/-- A card that is there, or whose job has stopped or is gone, does not arrive again. -/
theorem State.cardArrives_of_done {s : State} {c : CoreId} {x : CtxId} (id : Nat)
    (h : ∀ b ∈ (s.ctx c x).accs, ∀ d j q, b.dest = .card d j → s.job j = some q → q.image.isSome = true ∨ q.status.isSome = true) :
    s.cardArrives c x id = s := by
  unfold State.cardArrives
  cases ha : s.findAcc c x id with
  | none => rfl
  | some a =>
    dsimp only
    split
    · next d j hd =>
      cases hj : s.job j with
      | none => simp [State.jobStop, State.modJob_of_none hj, State.cardRead, hj]
      | some q =>
        have := h a (State.mem_of_findAcc ha) d j q hd hj
        simp [this]
    · rfl

/-- Where every access has performed, an element that is asked to perform does nothing. -/
theorem State.performAcc_of_allPerformed {s : State} {c : CoreId} (h : s.AllPerformed c) (x : CtxId) (id k : Nat) :
    s.performAcc c x id k = s := by
  have hp : s.performIf c x id k = s := by
    unfold State.performIf
    cases ha : s.findAcc c x id with
    | none => rfl
    | some a => simp [State.canPerform_of_performed (h x a (State.mem_of_findAcc ha)).1 k]
  rw [State.performAcc, hp]
  exact State.cardArrives_of_done id fun b hb => (h x b hb).2

theorem State.forceOwn_of_allPerformed {s : State} {c : CoreId} (h : s.AllPerformed c) (x : CtxId) (id : Nat) :
    s.forceOwn c x id = s := by
  unfold State.forceOwn
  dsimp only
  split
  · refine List.foldl_fixed' (fun a => ?_) _
    exact List.foldl_fixed' (State.performAcc_of_allPerformed h x a.id) _
  · rfl

theorem State.forceDue_of_allPerformed {s : State} {c : CoreId} (h : s.AllPerformed c) : s.forceDue c = s := by
  refine List.foldl_fixed' (fun f => ?_) _
  split
  · exact State.forceOwn_of_allPerformed h _ _
  · rfl

/-! ### The first result due -/

theorem Flight.clears_iff (f : Flight) : f.clears = true ↔ ∃ v, f.wr = .cr 0x011 v := by
  unfold Flight.clears
  cases f.wr <;> simp

/-- Writes of cr.vstat come first, then the order of issue. -/
theorem firstDue_eq {pre post : List Flight} {f : Flight} (hpre : ∀ g ∈ pre, g.clears = false)
    (h : f.clears = true ∨ pre = [] ∧ ∀ g ∈ post, g.clears = false) : firstDue (pre ++ f :: post) = some f := by
  have hp : pre.find? Flight.clears = none := List.find?_eq_none.2 fun g hg => by simp [hpre g hg]
  unfold firstDue
  rw [List.find?_append, hp, Option.none_or]
  cases hf : f.clears with
  | true => rw [List.find?_cons_of_pos hf]
  | false =>
    obtain ⟨rfl, hq⟩ := h.resolve_left (by simp [hf])
    rw [List.find?_cons_of_neg (by simp [hf]), List.find?_eq_none.2 fun g hg => by simp [hq g hg]]
    rfl


/-- RESULT_VISIBLE where the data of every result due has come. -/
theorem exec_resultVisible {s : State} {c : CoreId} {f : Flight} {pre post : List Flight} (hs : s.AllPerformed c)
    (hd : (s.core c).due = pre ++ f :: post) (hpre : ∀ g ∈ pre, g.clears = false)
    (hf : f.clears = true ∨ pre = [] ∧ ∀ g ∈ post, g.clears = false)
    (hload : ∀ g ∈ (s.core c).due, ∀ id, g.wr = .load id → ∃ a, s.findAcc c g.ctx id = some a ∧ a.performed = true) :
    exec (.resultVisible c) s = .next ((s.modCore c fun k => { k with inflight := k.inflight.erase f }).applyWr c f) := by
  have hpres : ((s.core c).due.all fun g => s.present c g) = true := by
    refine List.all_eq_true.2 fun g hg => ?_
    unfold State.present
    split
    · next id hw =>
      obtain ⟨a, ha, hp⟩ := hload g hg id hw
      simp only [ha, hp]
    · rfl
  show execResultVisible c s = _
  simp only [execResultVisible, State.forceDue_of_allPerformed hs, hpres, if_true]
  rw [hd, firstDue_eq hpre hf]

/-! ### What a result writes in its core -/

/-- A masked write of a tile, bit by bit; every other tile and every block stays. -/
theorem Core.setTile_spec (k : Core) (x : CtxId) (m : R16) (mask data : BitVec 262144) :
    (∀ i : Nat, ((k.setTile x m mask data).tiles[physTile k.alloc x m]).getLsbD i
      = if mask.getLsbD i then data.getLsbD i else (k.tiles[physTile k.alloc x m]).getLsbD i)
    ∧ (∀ q, q ≠ physTile k.alloc x m → (k.setTile x m mask data).tiles[q] = k.tiles[q])
    ∧ (k.setTile x m mask data).blocks = k.blocks := by
  refine ⟨fun i => ?_, fun q hq => Vector.getElem_set_ne (Fin.isLt _) q.isLt fun e => hq (Fin.ext e.symm), rfl⟩
  have e : (k.setTile x m mask data).tiles[physTile k.alloc x m]
      = (k.tiles[physTile k.alloc x m] &&& ~~~mask) ||| (data &&& mask) := Vector.getElem_set_self _
  rw [e, BitVec.getLsbD_or, BitVec.getLsbD_and, BitVec.getLsbD_and, BitVec.getLsbD_not]
  cases hm : mask.getLsbD i with
  | true => simp
  | false =>
    by_cases hi : i < 262144
    · simp [hi]
    · simp [hi, BitVec.getLsbD_of_ge _ i (Nat.le_of_not_lt hi)]

/-- From `s` to `t` core `c` loses the result `f`, and nothing changes but its tiles, its blocks and the context of the result. -/
def LandsAlone (c : CoreId) (f : Flight) (s t : State) : Prop :=
  t.gmem = s.gmem ∧ (t.core c).vault = (s.core c).vault ∧ (t.core c).inflight = (s.core c).inflight.erase f
  ∧ (∀ y, y ≠ f.ctx → t.ctx c y = s.ctx c y) ∧ ∀ d, d ≠ c → t.core d = s.core d

/-- A change of a core that leaves its vault, its results in flight and all contexts but one. -/
def OnlyContext (x : CtxId) (h : Core → Core) : Prop :=
  ∀ k, (h k).vault = k.vault ∧ (h k).inflight = k.inflight ∧ ∀ y, y ≠ x → (h k).ctxs[y] = k.ctxs[y]

theorem onlyContext_setW (x : CtxId) (d : R64) (v : BitVec 4096) : OnlyContext x fun k => k.setW x d v :=
  fun k => ⟨rfl, rfl, fun _ hy => k.ctx_modCtx_ne (fun t => { t with w := t.w.set d v }) hy⟩
theorem onlyContext_setTile (x : CtxId) (m : R16) (mask data : BitVec 262144) : OnlyContext x fun k => k.setTile x m mask data :=
  fun _ => ⟨rfl, rfl, fun _ _ => rfl⟩
theorem onlyContext_setBlock (x : CtxId) (q : Q512) (v : BitVec 32768) (w : Nat → Bool) :
    OnlyContext x fun k => k.setBlock x q v w :=
  fun _ => ⟨rfl, rfl, fun _ _ => rfl⟩

/-- `u` is `s` without the result `f`, its context changed. -/
def LandsIn (c : CoreId) (f : Flight) (s u : State) : Prop :=
  ∃ h : Ctx → Ctx, u = s.modCore c fun k => { k with inflight := k.inflight.erase f }.modCtx f.ctx h

/-- The result leaves those in flight and its flags are ORed into cr.vstat. -/
def State.landing (s : State) (c : CoreId) (f : Flight) : State :=
  (s.modCore c fun k => { k with inflight := k.inflight.erase f }).modCtx c f.ctx fun t => { t with vstat := t.vstat ||| f.flags }

theorem landsIn_landing (s : State) (c : CoreId) (f : Flight) : LandsIn c f s (s.landing c f) :=
  ⟨fun t => { t with vstat := t.vstat ||| f.flags }, by
    rw [State.landing, State.modCtx, State.modCore_modCore]
    rfl⟩

theorem LandsIn.modCtx {c : CoreId} {f : Flight} {s u : State} (hu : LandsIn c f s u) (g : Ctx → Ctx) :
    LandsIn c f s (u.modCtx c f.ctx g) := by
  obtain ⟨h, rfl⟩ := hu
  refine ⟨g ∘ h, ?_⟩
  rw [State.modCtx, State.modCore_modCore]
  exact congrArg (s.modCore c) (funext fun k => Core.modCtx_modCtx _ _ _ _)

/-- What lands in its core, changed where it may be, lands alone. -/
theorem LandsIn.alone {c : CoreId} {f : Flight} {s u : State} (hu : LandsIn c f s u) {g : Core → Core} (hg : OnlyContext f.ctx g) :
    LandsAlone c f s (u.modCore c g) := by
  obtain ⟨h, rfl⟩ := hu
  obtain ⟨hv, hi, hc⟩ := hg ({ s.core c with inflight := (s.core c).inflight.erase f }.modCtx f.ctx h)
  rw [State.modCore_modCore]
  refine ⟨rfl, by rw [State.core_modCore]; exact hv, by rw [State.core_modCore]; exact hi, fun y hy => ?_,
    fun d hd => State.core_modCore_ne s _ hd⟩
  rw [State.ctx, State.core_modCore]
  exact (hc y hy).trans (Core.ctx_modCtx_ne _ _ hy)

section
variable {c : CoreId} {f : Flight} {s u : State}

/-- The core keeps its tiles, its blocks and its allotment. -/
theorem LandsIn.core (hu : LandsIn c f s u) : (u.core c).tiles = (s.core c).tiles ∧ (u.core c).blocks = (s.core c).blocks
    ∧ (u.core c).alloc = (s.core c).alloc ∧ (u.core c).step = (s.core c).step ∧ (u.core c).vault = (s.core c).vault
    ∧ (u.core c).rings = (s.core c).rings ∧ (u.core c).subs = (s.core c).subs ∧ u.jobs = s.jobs ∧ u.choices = s.choices := by
  obtain ⟨h, rfl⟩ := hu
  rw [State.core_modCore]
  exact ⟨rfl, rfl, rfl, rfl, rfl, rfl, rfl, rfl, rfl⟩

/-- A vector register is written. -/
theorem LandsIn.setW (hu : LandsIn c f s u) (d : R64) (v : BitVec 4096) :
    let t := u.modCore c fun k => k.setW f.ctx d v
    LandsAlone c f s t ∧ t.ctx c f.ctx = { u.ctx c f.ctx with w := (u.ctx c f.ctx).w.set d v }
      ∧ (t.core c).tiles = (s.core c).tiles ∧ (t.core c).blocks = (s.core c).blocks := by
  obtain ⟨ht, hb, -⟩ := hu.core
  refine ⟨hu.alone (onlyContext_setW f.ctx d v), ?_, ?_, ?_⟩
  · rw [State.ctx, State.core_modCore]
    exact Core.ctx_modCtx (u.core c) f.ctx fun t => { t with w := t.w.set d v }
  · rw [State.core_modCore]
    exact ht
  · rw [State.core_modCore]
    exact hb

————————

### What needs to be done
Proceeding from the line containing "simp [this]" through the line containing "(hf : f.clears", transcribe the lines above exactly, both end lines included.

### Solution
        simp [this]
    · rfl

/-- Where every access has performed, an element that is asked to perform does nothing. -/
theorem State.performAcc_of_allPerformed {s : State} {c : CoreId} (h : s.AllPerformed c) (x : CtxId) (id k : Nat) :
    s.performAcc c x id k = s := by
  have hp : s.performIf c x id k = s := by
    unfold State.performIf
    cases ha : s.findAcc c x id with
    | none => rfl
    | some a => simp [State.canPerform_of_performed (h x a (State.mem_of_findAcc ha)).1 k]
  rw [State.performAcc, hp]
  exact State.cardArrives_of_done id fun b hb => (h x b hb).2

theorem State.forceOwn_of_allPerformed {s : State} {c : CoreId} (h : s.AllPerformed c) (x : CtxId) (id : Nat) :
    s.forceOwn c x id = s := by
  unfold State.forceOwn
  dsimp only
  split
  · refine List.foldl_fixed' (fun a => ?_) _
    exact List.foldl_fixed' (State.performAcc_of_allPerformed h x a.id) _
  · rfl

theorem State.forceDue_of_allPerformed {s : State} {c : CoreId} (h : s.AllPerformed c) : s.forceDue c = s := by
  refine List.foldl_fixed' (fun f => ?_) _
  split
  · exact State.forceOwn_of_allPerformed h _ _
  · rfl

/-! ### The first result due -/

theorem Flight.clears_iff (f : Flight) : f.clears = true ↔ ∃ v, f.wr = .cr 0x011 v := by
  unfold Flight.clears
  cases f.wr <;> simp

/-- Writes of cr.vstat come first, then the order of issue. -/
theorem firstDue_eq {pre post : List Flight} {f : Flight} (hpre : ∀ g ∈ pre, g.clears = false)
    (h : f.clears = true ∨ pre = [] ∧ ∀ g ∈ post, g.clears = false) : firstDue (pre ++ f :: post) = some f := by
  have hp : pre.find? Flight.clears = none := List.find?_eq_none.2 fun g hg => by simp [hpre g hg]
  unfold firstDue
  rw [List.find?_append, hp, Option.none_or]
  cases hf : f.clears with
  | true => rw [List.find?_cons_of_pos hf]
  | false =>
    obtain ⟨rfl, hq⟩ := h.resolve_left (by simp [hf])
    rw [List.find?_cons_of_neg (by simp [hf]), List.find?_eq_none.2 fun g hg => by simp [hq g hg]]
    rfl


/-- RESULT_VISIBLE where the data of every result due has come. -/
theorem exec_resultVisible {s : State} {c : CoreId} {f : Flight} {pre post : List Flight} (hs : s.AllPerformed c)
    (hd : (s.core c).due = pre ++ f :: post) (hpre : ∀ g ∈ pre, g.clears = false)
    (hf : f.clears = true ∨ pre = [] ∧ ∀ g ∈ post, g.clears = false)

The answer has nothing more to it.